-- ==== Sys2Proof/Machine/RegMap.lean ====
section
/-! DEFINITION. The register map: one `Reg` per register or register array of the manual, with its block, its
offset, its stride and number, and its fields (bits, access code, reset value, clamp rule), written from the field
tables of `spec/`. Fields the tables mark reserved have no line: they read zero (R5). -/

namespace Sys2Proof.Machine.R
open Sys2Proof.Machine

/-- GLB_DEVICE_ID, GLB offset 0x0 (R12, `spec/00_scope.md`): FAMILY [63:48], PART [47:32], STEP_MAJOR [31:28],
STEP_MINOR [27:24], PKG_CODE [23:16]. -/
def GLB_DEVICE_ID : Reg := ⟨0x0, 0, 1, [⟨63, 48, .ro, 31770, .any⟩, ⟨47, 32, .ro, 25600, .any⟩, ⟨31, 28, .ro, 1,
  .any⟩, ⟨27, 24, .ro, 0, .any⟩, ⟨23, 16, .ro, 1, .any⟩]⟩

/-- GLB_SYS_MODE, GLB offset 0x10 (R31, `spec/01_architecture.md`): DEVICE_ID [26:16], LOCAL_SWITCH [8], MODE
[1:0]. -/
def GLB_SYS_MODE : Reg := ⟨0x10, 0, 1, [⟨26, 16, .row, 0, .any⟩, ⟨8, 8, .row, 1, .any⟩, ⟨1, 0, .row, 0, .any⟩]⟩

/-- SEN_COURSE_CFG, SEN offset 0x0 + 8 × i, 8 of them (R20, `spec/01_architecture.md`): ENGINES_LIVE [14:8],
MODE_STATE [3:2], MODE [1:0]. -/
def SEN_COURSE_CFG : Reg := ⟨0x400000, 8, 8, [⟨14, 8, .ro, 80, .any⟩, ⟨3, 2, .ro, 0, .any⟩, ⟨1, 0, .row, 0,
  .any⟩]⟩

/-- SEN_NOCOURSE_DROP, SEN offset 0x100 (R24, `spec/01_architecture.md`): EGRESS [48], COUNT [47:0]. -/
def SEN_NOCOURSE_DROP : Reg := ⟨0x400100, 0, 1, [⟨48, 48, .rc, 0, .any⟩, ⟨47, 0, .rc, 0, .any⟩]⟩

/-- TAU_PHC_SEC, TAU offset 0x0 (R38, `spec/02_time_and_quench.md`): SEC [47:0]. -/
def TAU_PHC_SEC : Reg := ⟨0x100000, 0, 1, [⟨47, 0, .ro, 0, .any⟩]⟩

/-- TAU_PHC_NS, TAU offset 0x8 (R38, `spec/02_time_and_quench.md`): NS [45:16], FRAC [15:0]. -/
def TAU_PHC_NS : Reg := ⟨0x100008, 0, 1, [⟨45, 16, .ro, 0, .any⟩, ⟨15, 0, .ro, 0, .any⟩]⟩

/-- TAU_PHC_SET_SEC, TAU offset 0x10 (R38, `spec/02_time_and_quench.md`): SEC [47:0]. -/
def TAU_PHC_SET_SEC : Reg := ⟨0x100010, 0, 1, [⟨47, 0, .rw, 0, .any⟩]⟩

/-- TAU_PHC_SET_NS, TAU offset 0x18 (R38, `spec/02_time_and_quench.md`): NS [45:16], FRAC [15:0]. -/
def TAU_PHC_SET_NS : Reg := ⟨0x100018, 0, 1, [⟨45, 16, .rw, 0, (.range 0 999999999)⟩, ⟨15, 0, .rw, 0, .any⟩]⟩

/-- TAU_PHC_STEP_REL, TAU offset 0x20 (R38, `spec/02_time_and_quench.md`): OFFSET [63:0]. -/
def TAU_PHC_STEP_REL : Reg := ⟨0x100020, 0, 1, [⟨63, 0, .rw, 0, .any⟩]⟩

/-- TAU_PHC_FREQ, TAU offset 0x28 (R38, `spec/02_time_and_quench.md`): ADJ [31:0]. -/
def TAU_PHC_FREQ : Reg := ⟨0x100028, 0, 1, [⟨31, 0, .row, 0, .any⟩]⟩

/-- TAU_PHC_CTL, TAU offset 0x30 (R38, `spec/02_time_and_quench.md`): HOLD_TIMEOUT [31:16], STEP_REL [1],
STEP_ABS [0]. -/
def TAU_PHC_CTL : Reg := ⟨0x100030, 0, 1, [⟨31, 16, .row, 0, .any⟩, ⟨1, 1, .wo, 0, .any⟩, ⟨0, 0, .wo, 0, .any⟩]⟩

----------

What you have to do:
Only an exact transcription of all the entries will do.

Reply to the exercise:
-- ==== Sys2Proof/Machine/RegMap.lean ====
section
/-! DEFINITION. The register map: one `Reg` per register or register array of the manual, with its block, its
offset, its stride and number, and its fields (bits, access code, reset value, clamp rule), written from the field
tables of `spec/`. Fields the tables mark reserved have no line: they read zero (R5). -/

namespace Sys2Proof.Machine.R
open Sys2Proof.Machine

/-- GLB_DEVICE_ID, GLB offset 0x0 (R12, `spec/00_scope.md`): FAMILY [63:48], PART [47:32], STEP_MAJOR [31:28],
STEP_MINOR [27:24], PKG_CODE [23:16]. -/
def GLB_DEVICE_ID : Reg := ⟨0x0, 0, 1, [⟨63, 48, .ro, 31770, .any⟩, ⟨47, 32, .ro, 25600, .any⟩, ⟨31, 28, .ro, 1,
  .any⟩, ⟨27, 24, .ro, 0, .any⟩, ⟨23, 16, .ro, 1, .any⟩]⟩

/-- GLB_SYS_MODE, GLB offset 0x10 (R31, `spec/01_architecture.md`): DEVICE_ID [26:16], LOCAL_SWITCH [8], MODE
[1:0]. -/
def GLB_SYS_MODE : Reg := ⟨0x10, 0, 1, [⟨26, 16, .row, 0, .any⟩, ⟨8, 8, .row, 1, .any⟩, ⟨1, 0, .row, 0, .any⟩]⟩

/-- SEN_COURSE_CFG, SEN offset 0x0 + 8 × i, 8 of them (R20, `spec/01_architecture.md`): ENGINES_LIVE [14:8],
MODE_STATE [3:2], MODE [1:0]. -/
def SEN_COURSE_CFG : Reg := ⟨0x400000, 8, 8, [⟨14, 8, .ro, 80, .any⟩, ⟨3, 2, .ro, 0, .any⟩, ⟨1, 0, .row, 0,
  .any⟩]⟩

/-- SEN_NOCOURSE_DROP, SEN offset 0x100 (R24, `spec/01_architecture.md`): EGRESS [48], COUNT [47:0]. -/
def SEN_NOCOURSE_DROP : Reg := ⟨0x400100, 0, 1, [⟨48, 48, .rc, 0, .any⟩, ⟨47, 0, .rc, 0, .any⟩]⟩

/-- TAU_PHC_SEC, TAU offset 0x0 (R38, `spec/02_time_and_quench.md`): SEC [47:0]. -/
def TAU_PHC_SEC : Reg := ⟨0x100000, 0, 1, [⟨47, 0, .ro, 0, .any⟩]⟩

/-- TAU_PHC_NS, TAU offset 0x8 (R38, `spec/02_time_and_quench.md`): NS [45:16], FRAC [15:0]. -/
def TAU_PHC_NS : Reg := ⟨0x100008, 0, 1, [⟨45, 16, .ro, 0, .any⟩, ⟨15, 0, .ro, 0, .any⟩]⟩

/-- TAU_PHC_SET_SEC, TAU offset 0x10 (R38, `spec/02_time_and_quench.md`): SEC [47:0]. -/
def TAU_PHC_SET_SEC : Reg := ⟨0x100010, 0, 1, [⟨47, 0, .rw, 0, .any⟩]⟩

/-- TAU_PHC_SET_NS, TAU offset 0x18 (R38, `spec/02_time_and_quench.md`): NS [45:16], FRAC [15:0]. -/
def TAU_PHC_SET_NS : Reg := ⟨0x100018, 0, 1, [⟨45, 16, .rw, 0, (.range 0 999999999)⟩, ⟨15, 0, .rw, 0, .any⟩]⟩

/-- TAU_PHC_STEP_REL, TAU offset 0x20 (R38, `spec/02_time_and_quench.md`): OFFSET [63:0]. -/
def TAU_PHC_STEP_REL : Reg := ⟨0x100020, 0, 1, [⟨63, 0, .rw, 0, .any⟩]⟩

/-- TAU_PHC_FREQ, TAU offset 0x28 (R38, `spec/02_time_and_quench.md`): ADJ [31:0]. -/
def TAU_PHC_FREQ : Reg := ⟨0x100028, 0, 1, [⟨31, 0, .row, 0, .any⟩]⟩

/-- TAU_PHC_CTL, TAU offset 0x30 (R38, `spec/02_time_and_quench.md`): HOLD_TIMEOUT [31:16], STEP_REL [1],
STEP_ABS [0]. -/
def TAU_PHC_CTL : Reg := ⟨0x100030, 0, 1, [⟨31, 16, .row, 0, .any⟩, ⟨1, 1, .wo, 0, .any⟩, ⟨0, 0, .wo, 0, .any⟩]⟩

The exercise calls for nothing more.